Watch this video to see what happens when a compressed gas cylinder has its regulator knocked off: MythBusters: Air Cylinder Rocket - YouTube

How's that for thrust? No additional energy needed.

Here is the one, fundamenal, insurmountable limitation in your idea to build a hand-mounted repulsor: Newton's Third Law. Assuming you can get your repulsor working, whatever force you impart on an object will be equally imparted back on you. So you will not be able to move any object larger or heavier than you could with your arms. So if you are imagining that you can harness the power of hydrogen to generate huge amounts of thrust that knock over cars and blow down walls, sorry--not going to work. If you exert enough force on a car to knock the car over, what will happen is that you will fall down and the car will stay where it was, as if the car had hit you with that amount of force instead.

Obviously we have a miscommunication here.
I am talking about a simple system, no compressed tanks or anything.

Compressed air->check valve-> __
H2 Generator-> check valve-> /--- Y connector -> thruster

I do not want to be able to shoot energy beams at cars and blow down walls. i want what you thought i didn't want. me being propelled by the force. That's what my goal is.
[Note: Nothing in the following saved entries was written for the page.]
/-- Enqueue the record at addr for a context; a refusal is told by the caller, and stop says what becomes of an access that stops. A record
address that is no multiple of 64 is refused with code 1 once every other check has passed (DESIGN CHOICE, log entry 66). -/
def enqueueFor (s : State) (asid : BitVec 16) (addr : Word) (q : Nat) (src : Source) (u : Unit)
    (stop : State → Party → Access → Stop → HubStop := hubStop) : Enqueued :=
  let p := hubParty asid u
  if hubWaiting s p then .later s
  else
    match checkLaunch s p addr q none src (fun o => (contextOf s asid).bind fun c => c.barAt o) with
    | .error e =>
      match stop s p .read e with
      | .later s => .later s
      | .failed s => .failed s
    | .ok (r, x) =>
      let no := Enqueued.refused (takeReplies s u)
      match x with
      | .error (.code n) => no n (recF r 88 8)
      | .error (.csync _) => no 1 (recF r 88 8)
      | .ok l => if addr.toNat % 64 ≠ 0 then no 1 (recF r 88 8) else .done (enqueueOr (takeReplies s u) l)

/-- A refusal of a tub's or a graph node's launch: to the STATUS of the record if it is non-zero, and to the error log (R87). RETIRED, SKIPPED and
PEERREF of that STATUS are 0 (DESIGN CHOICE, log entry 66). -/
def tellRefusal (s : State) (asid : BitVec 16) (addr : Word) (code status : Nat) (u : Unit) : Except State State :=
  let t := logErr s (.launchRefused asid addr code)
  if status = 0 then .ok t else hubWrites s (hubParty asid u) [(BitVec.ofNat 64 status, launchStatus 0 0 0 code)] t

/-! ### Placement (R85 to R88) -/

/-- The launch that is to be placed next: the oldest of the highest class. -/
def nextPlaced (s : State) : Option Launch :=
  let key := fun (l : Launch) => ((queueOf s l.queue).cls, l.time)
  (s.launches.filter fun l => !l.placed).foldl (fun m l =>
    match m with
    | none => some l
    | some x => if (key l).1 < (key x).1 || ((key l).1 == (key x).1 && (key l).2 < (key x).2) then some l else some x) none

/-- Barriers that are not free: those of jobs that hold registers or wait to, those of context tables, which are allotted to no job (DESIGN CHOICE,
log entry 66), and orphans. -/
def barsTaken (s : State) : List BarId :=
  ((allJobs s).filter fun j => j.st != .retired).flatMap Job.barriers ++
    s.contexts.flatMap (fun c => c.args.dbars.map (fun d => BarId.die d.1 d.2) ++ c.args.gbars.map .device) ++
    (s.barriers.filter fun b => b.2.orphan).map Prod.fst

/-- A barrier of a kind at a core, by index. -/
def barId (k : BarKind) (core i : Nat) : BarId :=
  match k with
  | .core => .core core i
  | .die => .die (dieOf core) i
  | .device => .device i

/-- Barriers of a kind in one unit. -/
def barSlots : BarKind → Nat
  | .core => 64 | .die => 256 | .device => 64

/-- A job's own barriers of a kind at a place. -/
def ownBars (p : Seat) : BarKind → List Nat
  | .core => p.cbar | .die => p.dbar | .device => p.gbar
Though now I'm thinking about a pulse jet system.

WireJunky:
Obviously we have a miscommunication here.
I am talking about a simple system, no compressed tanks or anything.
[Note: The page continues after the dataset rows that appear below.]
/-- The header of an image lets the whole of it be read: MAGIC and VERSION are those of an image, and SIZE can be the bytes of one
(03_encodings.md R66). -/
def headReads (h : List Byte) : Bool :=
  let f := fun k n => leNat ((h.drop k).take n)
  f 0 4 == 0x4B495846 && 1 ≤ f 4 2 && f 4 2 ≤ 3 && 64 ≤ f 16 8 && f 16 8 < 2 ^ 57

/-- MODLOAD: the image is read, checked, measured, and loaded into the context; its address is the result. An access that
waits for Dvorol is not made again before that wait ends (13_memory.md R295, R298). -/
def execModload (asid : BitVec 16) (va : Word) (s : State) : Result :=
  command 3 (fun s => withCtx s asid fun _ =>
    let p := hubParty asid
    if hubWaiting s p then .later s
    else
      match readExact s p .read (.va va) 64 with
      | .error e => cmdStop s p e
      | .ok h =>
        match (if headReads h then readExact s p .read (.va va) (leNat ((h.drop 16).take 8)) else .ok h) with
        | .error e => cmdStop s p e
        | .ok b =>
          let s := takeReplies s .hub
          match checkImage b with
          | .error st => .done s st []
          | .ok (version, sections) =>
            let img : Image := { addr := va, version, sections }
            let s := { s with
              measures := s.measures ++ [shake256 b]
              contexts := s.contexts.map fun c =>
                if c.args.asid = asid then { c with images := c.images.filter (fun i => i.addr != va) ++ [img] } else c }
            .done s 0 (toBytes va)) s

/-! ### Launches, queries, power, logs (R381) -/

/-- LAUNCH: a launch that finds its queue full waits for room there, and its command completes once it is in the queue (04_jobs.md R84). -/
def execLaunchCommand (asid : BitVec 16) (q : Nat) (va : Word) (s : State) : Result :=
  command 4 (fun s => withCtx s asid fun _ =>
    if 16 ≤ q then .done s 1 []
    else
      let k := s.curCmd.getD (0, 0)
      match enqueueFor s asid va q (.host k.1 k.2) .hub with
      | .done s => if (queueOf s q).waiting.any fun l => l.source == .host k.1 k.2 then .later s else .done s 0 []
      | .refused s code _ => .done s 7 (leBytes 1 code)
      | .failed s => .done s 1 []
      | .later s => .later s) s

/-- QUERY: the state that it returns has no layout in the spec (log entry 8). -/
def execQuery (s : State) : Result := command 7 (fun s => .done s 0 []) s

/-- LINK: an entry of the peer permission table, or a port, which comes up only where it may. -/
def execLink (write : Option (Nat × BitVec 256)) (port : Nat) (up : Bool) (s : State) : Result :=
  command 8 (fun s =>
    match write with
    | some (k, v) =>
      let bad := 256 ≤ k || !isZero v 14 2 || !isZero v 32 32 || !isZero v 64 16 || !isZero v 128 16 || !isZero v 192 64
      if bad then .done s 1 [] else .done { s with peers := sset s.peers k v } 0 []
    | none =>
      if connected s port && (!up || mayComeUp s port) then .done (sendWaiting (linkSet s port up)) 0 [] else .done s 1 []) s

/-- POWER: state 2 gates the unused banks, and state 3 takes the links down (R389). Caps change no result. When state 3 is left each link stays down
until LINK or the end of a training raises it (DESIGN CHOICE, log entry 67). -/
def execPower (state : Fin 4) (caps : List Nat) (s : State) : Result :=
  command 9 (fun s =>
    let s := { s with powerState := state, caps }
    .done (if state = 2 then gateAll s else if state = 3 then s.links.foldl (fun s l => linkSet s l.1 false) s else s) 0 []) s

/-- ERRLOG: the log is read and cleared; its layout is not given (log entry 8). -/
def execErrlog (s : State) : Result := command 10 (fun s => .done { s with errLog := [] } 0 []) s

/-- The report of MEASURE: nonce, measurements in the order taken, identity key, and a signature over all of them (R387). -/
def report (s : State) (nonce : List Byte) : List Byte :=
  let b := nonce ++ s.measures.flatMap (fun m => toBytes m) ++ Config.identityKey
  b ++ Config.signature b

/-- MEASURE returns the report: whole where the host takes it, with its first 56 bytes in the completion (log entry 9). -/
def execMeasure (nonce : List Byte) (s : State) : Result :=
  command 11 (fun s =>
    if nonce.isEmpty || 64 < nonce.length then .done s 1 []
    else .done { s with report := report s nonce } 0 ((report s nonce).take 56)) s

end Sys2Proof.Machine
end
How can you have liquid H2 without a pressurized tank? H2 is not liquid at STP.

joshuabardwell:

WireJunky:
Obviously we have a miscommunication here.
I am talking about a simple system, no compressed tanks or anything.

How can you have liquid H2 without a pressurized tank? H2 is not liquid at STP.

I am not talking about liquid H2. I'm talking about GAS H2.

WireJunky:
I am not talking about liquid H2. I'm talking about GAS H2.

I'm so confused.

... and with that, I'm going to unsub from this thread. Good luck with your endeavor, and by "good luck," I mean, "I hope you don't somehow manage to figure out just enough of this process to seriously injure yourself."